Look, she’d been doodling in the margin. There were swirls and waves and spirals.
She looked back at what she’d actually written down. Art like this examines and makes possible a reassessment of the outer appearances of things.
She laughed.
She took her pencil, rubbed out the capital A with the rubber on its tip, made it the lower case word art, then added a completely new word right at the front of the sentence so the sentence began
Arty art
Portrait in words of our next door neighbour
Our Next door neighbour to our new house we have moved to is the most elegant neighbour I have so far had. He is not old. My mother will not let me ask him the questions about being a neighbour that I am meant to be asking him for the portrait in words project we are meat to do. She says I am not allowed to bother him. She has said t
hat she will buy us a new video player and the Beauty and The Beast video if I make up I am asking him the questions in stead of ask them in real life. To be honest I would rather not have the video or video player I would rather ask him them, what it is like to have new neighbuors and is it the same for him. Here are the questions I would ask him 1 what is it like to have neighbours 2 what is it like to be a neighbour 3 what it is like to be meant to be old but not to be 4 why his house is full of pictures why they are not like the pictures we have in our house and lastly 5 why there is music playing when ever you walk close to the front door of our next door neighbour.

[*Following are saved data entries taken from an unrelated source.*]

-- ==== Sys2Proof/Machine/ExecReset.lean ====
section
/-!
DEFINITION. Meanings: resets (02, 03).
-/

namespace Sys2Proof.Machine

/-- POWER_ON_RESET (R45): VDRV rises through its power-on threshold; every register of every die returns to its reset value, HEADSEL is sampled and the NVM copies are loaded. -/
def execPowerOnReset (b : BootObs) (s : State) : Host.Outcome State Fault Refusal :=
  s.liftBoot (powerOnResetDev b)

/-- BROWN_OUT (R533): VDRV stays below 7.8 V for 10 µs, which is a power-on reset reported as CAUSE 0x02. -/
def execBrownOut (b : BootObs) (s : State) : Host.Outcome State Fault Refusal :=
  s.liftBoot (brownOutDev b)

/-- DIE_RESET (R45, R294): A die loses its supply or its in-package link and its registers reset; for an AFE die, CORE writes the era back. `lasting` says that the die does not come back. -/
def execDieReset (d : Die) (s : State) (lasting : Bool := false) : Host.Outcome State Fault Refusal :=
  s.lift (dieResetDev d lasting)

/-- WATCHDOG_EXPIRY (R45): The Lathe watchdog expires and starts a CORE warm reset. -/
def execWatchdogExpiry (s : State) : Host.Outcome State Fault Refusal :=
  s.lift watchdogExpiryDev

/-- WARM_RESET_END (R65): Lathe runs again after a CORE warm reset; the device takes the mode of the budget rule and resynchronises its links and host interface. -/
def execWarmResetEnd (imgAOk imgBOk : Bool) (iic : IicBusObs) (s : State) : Host.Outcome State Fault Refusal :=
  s.lift (warmResetEndDev imgAOk imgBOk iic)

/-- DRST_WARM (R48): A write of SYS_DRST.WARM starts a CORE warm reset. -/
def execDrstWarm (s : State) : Host.Outcome State Fault Refusal :=
  s.lift (Dev.actWrite SYS_DRST_WARM (·.ask (.drst 128)))

/-- DRST_PHYN (R48): A write of SYS_DRST.PHYN resets PHY-N, and the north link retrains. -/
def execDrstPhyn (s : State) : Host.Outcome State Fault Refusal :=
  s.lift (Dev.actWrite SYS_DRST_PHYN (·.ask (.drst 1)))

/-- DRST_PHYS (R48): A write of SYS_DRST.PHYS resets PHY-S, and the south link retrains. -/
def execDrstPhys (s : State) : Host.Outcome State Fault Refusal :=
  s.lift (Dev.actWrite SYS_DRST_PHYS (·.ask (.drst 2)))

/-- DRST_BPDL (R48): A write of SYS_DRST.BPDL resets BPD-L. -/
def execDrstBpdl (s : State) : Host.Outcome State Fault Refusal :=
  s.lift (Dev.actWrite SYS_DRST_BPDL (·.ask (.drst 4)))

/-- DRST_BPDU (R48): A write of SYS_DRST.BPDU resets BPD-U. -/
def execDrstBpdu (s : State) : Host.Outcome State Fault Refusal :=
  s.lift (Dev.actWrite SYS_DRST_BPDU (·.ask (.drst 8)))

/-- DRST_BURL (R48): A write of SYS_DRST.BURL resets the BURL die. -/
def execDrstBurl (s : State) : Host.Outcome State Fault Refusal :=
  s.lift (Dev.actWrite SYS_DRST_BURL (·.ask (.drst 16)))

end Sys2Proof.Machine
end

Next morning in 2016, the little TV up on the shelf in the kitchen is on but with the sound turned down; it must have been on, lighting and darking the kitchen by itself, all night.
Elisabeth is the only person up so far. She fills the coffeepot with water and puts it on the ring and as she turns the cooker on she sees on the screen two young twenty-somethings shopping separately in a supermarket advert suddenly simultaneously dropping the products in their hands, a loaf of bread, a couple of packets of pasta, and finding themselves in each other’s arms as if by magic, then waltzing in amazement that they know how to waltz. In the next aisle a small child catches the carton of eggs his parents have just let slip. He watches his parents as they spin round and round together by a pyramid of cheeses. Near the fish counter an old couple, the man holding a tin of something up to his glasses, the woman holding on to the trolley like a zimmer, both look upwards, like they hear something above them. They exchange a knowing look. Then the woman holding the trolley pushes it away, steps backwards unbelievably light and poised on her feet, the man lets his stick fall to the ground, bows low to her and they start waltzing with old-style grace.
Elisabeth runs across to the shelf for the remote but she only gets the sound back on for the final seconds of the ad, where the child who caught the eggs shrugs his shoulders at the camera, the last shot is the sunlit summer supermarket from outside, people dancing in its car park, the warm middle-aged male voiceover saying: all year round making a song and a dance about you.